HttpURLConnection urlconnection = null;
int responseCode = 200;
@BeforeClass
public void testSetUp() throws MalformedURLException {
/*
WebDriverManager.chromedriver().setup();
driver = new ChromeDriver();
*/
DesiredCapabilities capabilities = new DesiredCapabilities();
capabilities.setCapability("build", "[Java] Finding broken links on a webpage using Selenium");
capabilities.setCapability("name", "[Java] Finding broken links on a webpage using Selenium");
capabilities.setCapability("platform", "Windows 10");
capabilities.setCapability("browserName", "Chrome");
capabilities.setCapability("version","85.0");
capabilities.setCapability("tunnel",false);
capabilities.setCapability("network",true);
capabilities.setCapability("console",true);
capabilities.setCapability("visual",true);
driver = new RemoteWebDriver(new URL("http://" + username + ":" + access_key + "@hub.lambdatest.com/wd/hub"), capabilities);
System.out.println("Started session");
}
@Test
public void test_Selenium_Broken_Links() throws InterruptedException {
driver.navigate().to(URL);
driver.manage().window().maximize();
List<WebElement> links = driver.findElements(By.tagName("a"));
Iterator<WebElement> link = links.iterator();
/* For skipping email address */
String mail_to = "mailto";
String tel ="tel";
String LinkedInPage = "https://www.linkedin.com";
int valid_links = 0;
int broken_links = 0;
Boolean bLinkedIn = false;
int LinkedInStatus = 999;
Pattern pattern = Pattern.compile("[A-Za-z0-9._%+-]+@[A-Za-z0-9.-]+\\.[A-Za-z]{2,4}");
Matcher mat;
while (link.hasNext())
{
url = link.next().getAttribute("href");
System.out.println(url);
bLinkedIn = false;
if ((url == null) || (url.isEmpty()))
{
System.out.println("URL is either not configured for anchor tag or it is empty");
continue;
}
/* String str="mailto:support@LambdaTest.com"; */
if ((url.startsWith(mail_to)) || (url.startsWith(tel)))
{
System.out.println("Email address or Telephone detected");
continue;
}
if(url.startsWith(LinkedInPage))
{
System.out.println("URL starts with LinkedIn, expected status code is 999");
bLinkedIn = true;
}
try {
urlconnection = (HttpURLConnection) (new URL(url).openConnection());
urlconnection.setRequestMethod("HEAD");
urlconnection.connect();
responseCode = urlconnection.getResponseCode();
if (responseCode >= 400)
{
/* https://stackoverflow.com/questions/27231113/999-error-code-on-head-request-to-linkedin */
if ((bLinkedIn == true) && (responseCode == LinkedInStatus))
{
System.out.println(url + " is a LinkedIn Page and is not a broken link");
valid_links++;
}
else
{
System.out.println(url + " is a broken link");
broken_links++;
}
}
else
{
System.out.println(url + " is a valid link");
valid_links++;
}
} catch (MalformedURLException e) {
System.out.println(e.getMessage());
e.printStackTrace();
} catch (IOException e) {
System.out.println(e.getMessage());
e.printStackTrace();
}
}
System.out.println("Detection of broken links completed with " + broken_links + " broken links and " + valid_links + " valid links\n");
}
@AfterClass
public void tearDown()
{
if (driver != null) {
((JavascriptExecutor) driver).executeScript("lambda-status=" + status);
driver.quit();
}
}
}
Code WalkThrough
1. Import the required packages
The methods in the HttpURLConnection package are used for sending HTTP requests and capturing the HTTP Status Code (or response).

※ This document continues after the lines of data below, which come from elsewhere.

-- ==== Sys2Proof/Machine/Transfers.lean ====
section
/-! DEFINITION. The tracker and the transfer engines: commands cut into pieces and transfers, their two ends, and what a reply, a completion or a timeout does (R46, R221 to R231, R253, R346 to R349, R365, R366, R494). -/

namespace Sys2Proof.Machine

/-! ## Engines (R221, R222, R224) -/

/-- Transfer engines that take pieces: in service and not on STANDBY. -/
def activeEngines (s : State) : List Nat :=
  (List.range 34).filter fun n => working s (sXE n) && !underReset s (sXE n) && !s.str.standby.contains (strandId (sXE n))

def busyEngines (s : State) : List Nat :=
  s.jobs.flatMap fun j => match xferOf j with
    | some x => x.engines.map XferEngine.no
    | none => []

def freeEngine (s : State) : Option Nat := (activeEngines s).find? fun n => !(busyEngines s).contains n

def Xfer.total (x : Xfer) : Nat := x.rows * x.rowBytes

/-- Is a piece, or a part handed back, still to be given to an engine? -/
def Xfer.piecesLeft (x : Xfer) : Bool := !x.back.isEmpty || decide (x.nextPiece < x.total)

/-- Does a command other than XFR.PREFETCH wait for an engine? -/
def othersWait (s : State) : Bool :=
  s.jobs.any fun j => match xferOf j with
    | some x => !x.prefetch && x.stop.isNone && x.piecesLeft && decide (x.engines.length < 16)
    | none => false

/-- An engine takes the next part: one handed back, else the next piece (R222). -/
def Xfer.handOut (n : Nat) (x : Xfer) : Xfer :=
  match x.back with
  | p :: t => { x with back := t, engines := x.engines ++ [{ no := n, next := p.1, last := p.2, tid := none }] }
  | [] =>
    let last := min x.total (x.nextPiece + 2 ^ 20)
    { x with nextPiece := last, engines := x.engines ++ [{ no := n, next := x.nextPiece, last := last, tid := none }] }

/-- A prefetch leaves an engine to the commands that wait for one; the rest of its piece is handed back (R221). -/
def Xfer.leave (e : XferEngine) (x : Xfer) : Xfer :=
  { x with engines := x.engines.filter (fun g => g.no != e.no), back := x.back ++ [(e.next, e.last)] }

def setEngine (uid n : Nat) (f : XferEngine → XferEngine) (s : State) : State :=
  setXfer uid (fun x => { x with engines := x.engines.map fun e => if e.no = n then f e else e }) s

/-! ## Tracker entries (R225 to R227) -/

/-- The strand that a tracked request is destined for (R228, R519). -/
def destStrand (s : State) (e : Entry) : Option Strand :=
  match e.req with
  | .memRead => (storeOf s e.pa).map fun x => x.2.1
  | .memWrite => (storeOf s e.pa).map fun x => x.2.1
  | .hostRead => some sPCI
  | .hostHeld _ => some sPCI
  | .peer d => match route s d.toNat with
    | .link l => some (sL l)
    | _ => none

/-- Entry data as bytes with poison. -/
def entryData (e : Entry) : List PByte := e.data.zip (e.poison ++ List.replicate e.data.length false)

/-- The 8-byte poison bitmap of bytes (R345). -/
def wordPoison (bs : List PByte) : List Bool := (chunks 8 bs).map anyPoison

/-- Bytes with the poison of a bitmap over 8-byte words. -/
def withBitmap (data : List Byte) (bits : List Bool) : List PByte :=
  (List.range data.length).map fun i => (data.getD i 0, bits.getD (i / 8) false)

/-! ## One transfer -/

/-- The address of a byte of a row at one end. -/
def endAddr (e : XEnd) (stride row off : Nat) : Nat :=
  match e with
  | .va a => a + row * stride + off
  | .grant o => o + row * stride + off
  | .window _ _ _ o => o + row * stride + off
  | .pattern _ => 0

/-- Bytes of the transfer at a position: up to the row's end, the piece's end and the next 4 KiB boundary of each end (R222). -/
def xferLen (x : Xfer) (pos last : Nat) : Nat :=
  let row := pos / max x.rowBytes 1
  let off := pos % max x.rowBytes 1
  let room := fun (e : XEnd) (stride : Nat) => match e with
    | .pattern _ => 4096
    | _ => 4096 - endAddr e stride row off % 4096
  min (min (x.rowBytes - off) (last - pos)) (min (room x.src x.srcStride) (room x.dst x.dstStride))

/-- Where a transfer's end lies after translation. -/
inductive Leg where
  | pattern (v : DWord)
  | grant (off : Nat)
  | host (pasid : Option (BitVec 20)) (addr : Nat)
  | control (off : Nat)
  | device (pa : Nat)
  | window (dev : BitVec 14) (win : BitVec 13) (epoch : Byte) (off : Nat)
  deriving DecidableEq, Repr

/-- Translate one end for a read or a write of n bytes within a 4 KiB page (R47, R221, R249). A failure gives the result, and the fault of the walk that is to be reported. -/
def legOf (s : State) (j : Job) (e : XEnd) (addr n : Nat) (write : Bool) : Except (Result × Option AFault) Leg :=
  match e with
  | .pattern v => .ok (.pattern v)
  | .grant _ => .ok (.grant addr)
  | .window d w ep _ => if 2 ^ 48 < addr + n then .error (windowRes stFLT_ACCESS 8 addr, none) else .ok (.window d w ep addr)
  | .va _ =>
    match translateFor s reachXfer j.ctx addr write with
    | .error f => .error (f.res, some f)
    | .ok l =>
      if l.host then .ok (.host l.pasid l.addr)
      else if region l.addr = .control then .ok (.control (l.addr - paControl))
      else if backedRange s l.addr n then .ok (.device l.addr)
      else .error (resOf stFLT_FENCED, none)

/-- A transfer that cannot go on: its fault is reported, and the command stops. -/
def failLeg (uid n : Nat) (tid : Option Nat) (r : Result × Option AFault) (s : State) : State :=
  failTransfer uid n tid r.1 (match r.2 with
    | some f => reportTable f s
    | none => s)

/-- Is the end's data a tracked request (R226)? -/
def tracked (e : XEnd) : Bool :=
  match e with
  | .va _ => true
  | .window _ _ _ _ => true
  | _ => false

/-- A transfer's last request is done: its entry is freed, its poisoned words are counted, and the engine goes on (R226, R231). -/
def endTransfer (uid n : Nat) (tid : Option Nat) (dstAddr len : Nat) (bs : List PByte) (s : State) : State :=
  let s := match tid with
    | some t => freeEntry t s
    | none => s
  let bad := if anyPoison bs then poisonedWords dstAddr bs else []
  setEngine uid n (fun e => { e with next := e.next + len, tid := none })
    (setXfer uid (fun x => { x with poisonWords := bad.foldl (fun l w => insNat w l) x.poisonWords, poisonSeen := x.poisonSeen || anyPoison bs }) s)

/-- Hold the entry of a transfer with what it waits for now, taking one where it has none. -/
def holdEntry (j : Job) (n : Nat) (tid : Option Nat) (req : Req) (row off len pa : Nat) (bs : List PByte) (s : State) : State × Nat :=
  match tid.bind fun t => (kvGet t s.trk.entries).map fun e => (t, e) with
  | some (t, e) =>
    ({ s with trk := { s.trk with entries := kvSet t { e with req := req, pa := pa, data := bs.map Prod.fst, poison := bs.map Prod.snd } s.trk.entries } }, t)
  | none => takeEntry j (sXE n) req row off len pa bs s

/-- The engine waits on the entry just taken; one that a failure retired at once ends the transfer as at its timeout (R228, R396). -/
def flyEntry (j : Job) (n : Nat) (h : State × Nat) : State :=
  if (kvGet h.2 h.1.trk.entries).isSome then setEngine j.uid n (fun e => { e with tid := some h.2 }) h.1
  else failTransfer j.uid n none (resOf stFLT_TIMEOUT) h.1

/-- A WRITE or READ_REQ of the requester (R345, R346). -/
def remoteMsg (s : State) (j : Job) (tid : Nat) (kind : Byte) (win : BitVec 13) (ep : Byte) (off len : Nat) (bs : List PByte) : Msg :=
  { blankMsg with
    kind := kind, srcDev := ownDev s, srcCtx := BitVec.ofNat 16 j.ctx, srcGen := (ctxOf s j.ctx).gen
    xferTag := tagOf tid (((kvGet tid s.trk.entries).map Entry.epoch).getD 0), winId := win.setWidth 16, winEpoch := ep
    offset := BitVec.ofNat 64 off, lenVal := BitVec.ofNat 64 len, poison := wordPoison bs, data := bs.map Prod.fst }

/-- Send a request; below level F every request is unroutable (R400). -/
def sendReq (dev : BitVec 14) (m : Msg) (s : State) : State × Bool :=
  if levelF s then sendMsg 0 dev.toNat m s else (countDrop 0 s, false)

/-- Send a request to a peer; without a route it ends as ERR_UNREACHABLE (R338, R348). -/
def sendRequest (j : Job) (n tid : Nat) (dev : BitVec 14) (m : Msg) (s : State) : State :=
  if (kvGet tid s.trk.entries).isNone then failTransfer j.uid n none (resOf stFLT_TIMEOUT) s
  else
  let r := sendReq dev m s
  if r.2 then setEngine j.uid n (fun e => { e with tid := some tid }) r.1
  else failTransfer j.uid n (some tid) (windowRes stFLT_ACCESS 9 m.offset.toNat) r.1

/-- A posted write of data to host memory (R46, R223). -/
def hostStore (key : Nat) (bs : List PByte) (s : State) : State :=
  leafWrite true { host := true, pasid := (keyHost key).1, wr := true, addr := (keyHost key).2 } bs s

/-- A read request to the host leaves the endpoint (R223). -/
def hostAsk (key len : Nat) (s : State) : State := fireArmed sPCI 0 .none (pciOut (.hostRead (keyHost key).1 (keyHost key).2 len) s)

/-- The write of a transfer: its data go to the destination. -/
def deliver (j : Job) (n : Nat) (tid : Option Nat) (row off : Nat) (bs : List PByte) (s : State) : State :=
  match xferOf j with
  | none => s
  | some x =>
    let a := endAddr x.dst x.dstStride row off
    let wait := fun (req : Req) (pa : Nat) (s : State) =>
      flyEntry j n (holdEntry j n tid req row off bs.length pa bs s)
    match legOf s j x.dst a bs.length true with
    | .error r => failLeg j.uid n tid r s
    | .ok (.pattern _) => s
    | .ok (.grant o) =>
      match grantWrite j.settings o bs s with
      | (s, some f) => failTransfer j.uid n tid f.res s
      | (s, none) => endTransfer j.uid n tid a bs.length bs s
    | .ok (.control o) => endTransfer j.uid n tid a bs.length bs (controlWrite o (bs.map Prod.fst) s)
    | .ok (.host ps h) =>
      if s.pci.d3hot then wait (.hostHeld true) (hostKey ps h) s
      else
        -- a posted write holds its entry until it leaves the endpoint (R226)
        let e := holdEntry j n tid .memWrite row off bs.length (hostKey ps h) bs s
        if (kvGet e.2 e.1.trk.entries).isSome then endTransfer j.uid n (some e.2) a bs.length bs (hostStore (hostKey ps h) bs e.1)
        else failTransfer j.uid n none (resOf stFLT_TIMEOUT) e.1
    | .ok (.device pa) => wait .memWrite pa s
    | .ok (.window d w ep o) =>
      let h := holdEntry j n tid (.peer d) row off bs.length o bs s
      sendRequest j n h.2 d (remoteMsg h.1 j h.2 0x01 w ep o bs.length bs) h.1

/-- Issue the next transfer of an engine; the answer is false when it waits for a tracker entry (R227). -/
def issueTransfer (j : Job) (x : Xfer) (e : XferEngine) (s : State) : State × Bool :=
  let row := e.next / max x.rowBytes 1
  let off := e.next % max x.rowBytes 1
  let len := xferLen x e.next e.last
  let a := endAddr x.src x.srcStride row off
  let wait := fun (req : Req) (pa : Nat) (s : State) =>
    flyEntry j e.no (takeEntry j (sXE e.no) req row off len pa [] s)
  let count := fun (s : State) => setXfer j.uid (fun x => { x with issued := x.issued + 1 }) s
  if armedOn s (sXE e.no) 0 then (fireArmed (sXE e.no) 0 .none s, true)
  else if (tracked x.src || tracked x.dst) && entriesLeft s j.ctx == 0 then (s, false)
  else
    match legOf s j x.src a len false with
    | .error r => (failLeg j.uid e.no none r s, true)
    | .ok (.pattern v) =>
      (deliver j e.no none row off ((List.range len).map fun i => ((v >>> (8 * ((e.next + i) % 8))).setWidth 8, false)) (count s), true)
    | .ok (.grant o) =>
      match grantRead s j.settings o len with
      | .error f => (failTransfer j.uid e.no none f.res s, true)
      | .ok bs => (deliver j e.no none row off bs (detectRead (grantPa j.settings o) len (count s)), true)
    | .ok (.control o) =>
      let r := controlRead o len (count s)
      (deliver j e.no none row off (r.2.map fun b => (b, false)) r.1, true)
    | .ok (.host ps h) =>
      if s.pci.d3hot then (wait (.hostHeld false) (hostKey ps h) (count s), true)
      else (wait .hostRead (hostKey ps h) (hostAsk (hostKey ps h) len (count s)), true)
    | .ok (.device pa) => (wait .memRead pa (count s), true)
    | .ok (.window d w ep o) =>
      let h := takeEntry j (sXE e.no) (.peer d) row off len o [] (count s)
      (sendRequest j e.no h.2 d (remoteMsg h.1 j h.2 0x02 w ep o len []) h.1, true)

/-! ## Advancing the commands -/

/-- The engines a command may use at once (R221, R222). -/
def engineLimit (x : Xfer) : Nat := if x.prefetch then 2 else 16

/-- Advance one command as far as it goes without a reply. -/
def pumpJob : Nat → Nat → State → State
  | 0, _, s => s
  | fuel + 1, uid, s =>
    match (jobOf s uid).bind fun j => (xferOf j).map fun x => (j, x) with
    | none => s
    | some (j, x) =>
      let again := pumpJob fuel uid
      if x.stop.isSome then
        let s := setXfer uid (fun x => { x with engines := x.engines.filter fun e => e.tid.isSome }) s
        settleXfer uid s
      else
        match x.engines.find? fun e => e.tid.isNone with
        | some e =>
          if e.last ≤ e.next then again (dropEngine uid e.no s)
          else if x.prefetch && othersWait s then again (setXfer uid (Xfer.leave e) s)
          else
            let r := issueTransfer j x e s
            if r.2 then again r.1 else r.1
        | none =>
          if x.piecesLeft then
            if (activeEngines s).isEmpty && x.engines.isEmpty then again (stopXfer uid (resOf stFLT_FENCED) s)
            else if engineLimit x ≤ x.engines.length || (x.prefetch && othersWait s) then s
            else match freeEngine s with
              | none => s
              | some n => again (setXfer uid (Xfer.handOut n) s)
          else if x.engines.isEmpty then finishXfer uid s
          else s

/-- More steps than a command can take: a transfer moves at least one byte. -/
def pumpFuel (x : Xfer) : Nat := 4 * x.total + 64

/-- Advance every transfer command, the prefetches last; engines that they leave serve the others (R221). -/
def pumpAll (s : State) : State :=
  let run := fun (pre : Bool) (s : State) => s.jobs.foldl (fun s j => match xferOf j with
    | some x => if x.prefetch = pre then pumpJob (pumpFuel x) j.uid s else s
    | none => s) s
  run true (run false (run true (run false s)))

/-! ## Commands (R221, R346, R365) -/

/-- Words of a local end: an address in words w and w + 1, or a grant offset; n bytes from it are used. -/
def endBad (s : State) (p : Packet) (sp : Bool) (w n : Nat) : List Nat :=
  if sp then zeroWords p [w + 1] ++ badIf (!inGrant (ctxOf s (issuerCtx s p.issuer)) (wd p w) n) w
  else vaRange p w n

def localEnd (p : Packet) (sp : Bool) (w : Nat) : XEnd := if sp then .grant (wd p w) else .va (dw p w)

/-- LENGTH is 1 to 2^40 (R221). -/
def lengthBad (p : Packet) (w : Nat) : List Nat := badIf (dw p w == 0 || decide (2 ^ 40 < dw p w)) w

The methods in the regex.Pattern package check if the corresponding link contains an email address or telephone number using a specialized syntax held in a pattern.
import java.net.HttpURLConnection;
import java.util.regex.Pattern;
2. Collect the links present on the page
The links present on the URL under test (i.e., LambdaTest Blog) are located using tagname in Selenium. The tag name used for identification of the element (or link) is ‘a’.
The links are placed in a list to iterate through the list to check broken links on the page.
List<WebElement> links = driver.findElements(By.tagName("a"));
3. Iterate through the URLs
The Iterator object is used for looping through the list created in Step (2)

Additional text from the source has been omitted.